[Saved entries]
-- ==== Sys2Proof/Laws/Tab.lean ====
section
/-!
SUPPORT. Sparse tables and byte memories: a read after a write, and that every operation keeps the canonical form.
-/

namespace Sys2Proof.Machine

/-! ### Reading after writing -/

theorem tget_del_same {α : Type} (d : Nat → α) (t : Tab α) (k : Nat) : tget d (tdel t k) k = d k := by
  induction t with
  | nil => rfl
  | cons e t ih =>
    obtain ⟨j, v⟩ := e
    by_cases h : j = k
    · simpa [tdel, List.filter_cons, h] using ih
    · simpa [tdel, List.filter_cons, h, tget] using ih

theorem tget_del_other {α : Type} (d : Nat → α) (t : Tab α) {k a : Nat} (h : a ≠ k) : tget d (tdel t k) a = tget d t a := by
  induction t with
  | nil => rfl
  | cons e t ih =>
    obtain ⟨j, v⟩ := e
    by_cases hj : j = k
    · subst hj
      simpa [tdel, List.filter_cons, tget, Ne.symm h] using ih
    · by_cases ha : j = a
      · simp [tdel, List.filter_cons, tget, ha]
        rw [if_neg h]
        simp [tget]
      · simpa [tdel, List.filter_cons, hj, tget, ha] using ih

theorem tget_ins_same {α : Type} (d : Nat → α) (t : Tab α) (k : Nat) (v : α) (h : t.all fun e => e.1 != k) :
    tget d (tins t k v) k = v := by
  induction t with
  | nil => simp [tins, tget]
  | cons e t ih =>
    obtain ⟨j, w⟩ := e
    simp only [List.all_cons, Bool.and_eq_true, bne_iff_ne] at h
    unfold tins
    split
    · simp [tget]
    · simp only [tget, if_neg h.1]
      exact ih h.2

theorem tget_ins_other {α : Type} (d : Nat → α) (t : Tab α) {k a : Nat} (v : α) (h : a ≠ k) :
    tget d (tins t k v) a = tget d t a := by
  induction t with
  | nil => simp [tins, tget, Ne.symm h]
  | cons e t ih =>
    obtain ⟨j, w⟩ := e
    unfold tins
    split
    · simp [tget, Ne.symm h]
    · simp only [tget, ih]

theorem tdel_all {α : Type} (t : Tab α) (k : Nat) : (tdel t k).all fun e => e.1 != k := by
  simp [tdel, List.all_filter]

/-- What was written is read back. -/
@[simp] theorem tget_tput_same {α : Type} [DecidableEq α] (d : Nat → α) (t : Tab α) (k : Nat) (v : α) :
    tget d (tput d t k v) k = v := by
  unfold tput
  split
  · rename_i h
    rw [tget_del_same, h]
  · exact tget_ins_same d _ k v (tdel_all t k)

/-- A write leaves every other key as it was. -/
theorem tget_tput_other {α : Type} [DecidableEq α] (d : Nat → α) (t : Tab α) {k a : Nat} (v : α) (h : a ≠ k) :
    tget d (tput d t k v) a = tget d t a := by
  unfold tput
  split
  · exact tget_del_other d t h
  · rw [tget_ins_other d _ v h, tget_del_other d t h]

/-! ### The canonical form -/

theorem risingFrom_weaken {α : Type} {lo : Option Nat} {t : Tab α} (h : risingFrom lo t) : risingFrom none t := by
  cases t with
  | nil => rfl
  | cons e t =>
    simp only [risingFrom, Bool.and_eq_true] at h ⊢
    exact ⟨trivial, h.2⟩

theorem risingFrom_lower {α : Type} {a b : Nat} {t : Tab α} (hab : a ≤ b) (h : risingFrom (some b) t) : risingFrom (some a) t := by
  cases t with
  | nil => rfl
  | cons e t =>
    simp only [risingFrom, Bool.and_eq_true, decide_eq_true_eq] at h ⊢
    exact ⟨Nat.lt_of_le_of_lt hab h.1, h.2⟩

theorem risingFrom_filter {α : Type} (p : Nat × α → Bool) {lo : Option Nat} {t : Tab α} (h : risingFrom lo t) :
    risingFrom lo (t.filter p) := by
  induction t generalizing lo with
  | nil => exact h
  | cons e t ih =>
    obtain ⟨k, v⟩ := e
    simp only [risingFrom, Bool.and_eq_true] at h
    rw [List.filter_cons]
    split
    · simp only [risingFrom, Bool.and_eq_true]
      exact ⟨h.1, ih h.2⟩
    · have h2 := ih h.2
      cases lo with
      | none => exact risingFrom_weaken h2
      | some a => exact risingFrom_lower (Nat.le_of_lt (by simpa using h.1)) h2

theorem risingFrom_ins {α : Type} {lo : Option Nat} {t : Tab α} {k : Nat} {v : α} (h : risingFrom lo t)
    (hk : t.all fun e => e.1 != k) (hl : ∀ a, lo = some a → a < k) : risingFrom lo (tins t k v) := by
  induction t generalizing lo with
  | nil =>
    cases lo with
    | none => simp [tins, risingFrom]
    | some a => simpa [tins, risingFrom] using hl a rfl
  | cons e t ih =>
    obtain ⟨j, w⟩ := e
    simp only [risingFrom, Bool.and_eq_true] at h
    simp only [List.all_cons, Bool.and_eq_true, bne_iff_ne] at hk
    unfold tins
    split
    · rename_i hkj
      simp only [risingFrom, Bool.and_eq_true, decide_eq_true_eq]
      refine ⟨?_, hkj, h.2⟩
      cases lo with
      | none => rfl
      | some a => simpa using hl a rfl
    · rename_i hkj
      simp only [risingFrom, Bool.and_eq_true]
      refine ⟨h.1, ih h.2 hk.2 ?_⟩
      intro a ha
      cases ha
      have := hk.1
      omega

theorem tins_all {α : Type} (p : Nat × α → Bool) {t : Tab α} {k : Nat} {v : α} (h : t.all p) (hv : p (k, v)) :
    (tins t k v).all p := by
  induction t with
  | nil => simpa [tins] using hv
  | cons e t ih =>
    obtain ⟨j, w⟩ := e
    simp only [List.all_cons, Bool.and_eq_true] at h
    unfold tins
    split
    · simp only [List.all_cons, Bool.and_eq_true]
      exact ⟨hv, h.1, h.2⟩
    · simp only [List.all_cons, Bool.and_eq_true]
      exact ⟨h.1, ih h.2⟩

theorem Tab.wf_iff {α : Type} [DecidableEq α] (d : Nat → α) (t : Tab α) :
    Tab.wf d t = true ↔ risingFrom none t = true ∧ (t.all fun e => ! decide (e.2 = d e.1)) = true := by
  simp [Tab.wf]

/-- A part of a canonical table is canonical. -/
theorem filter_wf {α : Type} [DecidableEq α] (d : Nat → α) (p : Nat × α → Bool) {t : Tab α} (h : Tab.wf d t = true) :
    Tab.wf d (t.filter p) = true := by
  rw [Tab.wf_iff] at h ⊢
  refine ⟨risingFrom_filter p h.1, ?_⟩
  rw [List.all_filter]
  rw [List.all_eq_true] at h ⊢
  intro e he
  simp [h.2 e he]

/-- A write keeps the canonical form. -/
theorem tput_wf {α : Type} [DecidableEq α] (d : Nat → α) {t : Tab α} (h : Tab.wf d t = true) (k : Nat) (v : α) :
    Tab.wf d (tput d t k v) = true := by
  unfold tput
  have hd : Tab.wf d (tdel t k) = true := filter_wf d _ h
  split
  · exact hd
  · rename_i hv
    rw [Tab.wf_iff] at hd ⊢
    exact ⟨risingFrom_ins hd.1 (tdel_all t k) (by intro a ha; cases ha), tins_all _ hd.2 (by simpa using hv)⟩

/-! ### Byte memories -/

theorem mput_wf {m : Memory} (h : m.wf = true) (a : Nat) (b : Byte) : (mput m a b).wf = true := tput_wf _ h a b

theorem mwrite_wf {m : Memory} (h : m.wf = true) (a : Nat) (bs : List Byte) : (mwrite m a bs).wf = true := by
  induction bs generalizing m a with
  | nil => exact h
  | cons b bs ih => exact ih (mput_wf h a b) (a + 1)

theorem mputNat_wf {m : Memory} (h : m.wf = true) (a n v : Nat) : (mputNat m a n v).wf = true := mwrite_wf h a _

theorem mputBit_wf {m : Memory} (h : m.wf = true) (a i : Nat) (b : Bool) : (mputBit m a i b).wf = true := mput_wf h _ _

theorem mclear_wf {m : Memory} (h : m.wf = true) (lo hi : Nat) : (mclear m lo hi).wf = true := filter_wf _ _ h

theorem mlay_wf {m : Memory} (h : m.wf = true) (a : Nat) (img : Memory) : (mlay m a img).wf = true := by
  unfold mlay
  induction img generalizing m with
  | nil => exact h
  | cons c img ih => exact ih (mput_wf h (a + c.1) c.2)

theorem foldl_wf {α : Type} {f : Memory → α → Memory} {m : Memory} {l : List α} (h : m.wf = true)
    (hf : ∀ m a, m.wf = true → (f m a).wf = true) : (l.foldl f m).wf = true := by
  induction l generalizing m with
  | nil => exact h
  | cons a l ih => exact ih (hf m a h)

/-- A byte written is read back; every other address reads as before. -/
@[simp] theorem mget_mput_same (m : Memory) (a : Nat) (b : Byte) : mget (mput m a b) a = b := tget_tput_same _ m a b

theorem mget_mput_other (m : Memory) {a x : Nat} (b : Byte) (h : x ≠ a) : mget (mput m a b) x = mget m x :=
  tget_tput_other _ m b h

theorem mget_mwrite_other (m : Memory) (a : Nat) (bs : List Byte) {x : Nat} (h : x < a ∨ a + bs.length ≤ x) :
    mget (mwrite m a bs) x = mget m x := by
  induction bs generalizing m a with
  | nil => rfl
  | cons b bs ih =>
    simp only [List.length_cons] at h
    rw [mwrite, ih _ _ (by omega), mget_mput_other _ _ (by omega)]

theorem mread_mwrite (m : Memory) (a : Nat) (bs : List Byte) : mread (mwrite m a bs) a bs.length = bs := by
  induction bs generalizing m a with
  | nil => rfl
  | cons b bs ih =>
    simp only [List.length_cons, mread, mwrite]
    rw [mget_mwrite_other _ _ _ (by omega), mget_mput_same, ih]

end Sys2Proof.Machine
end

**WHAT IS NEEDED**
A line counts if it holds the word "back". How many lines of the entries count? Give the number only.

**FINAL ANSWER**
2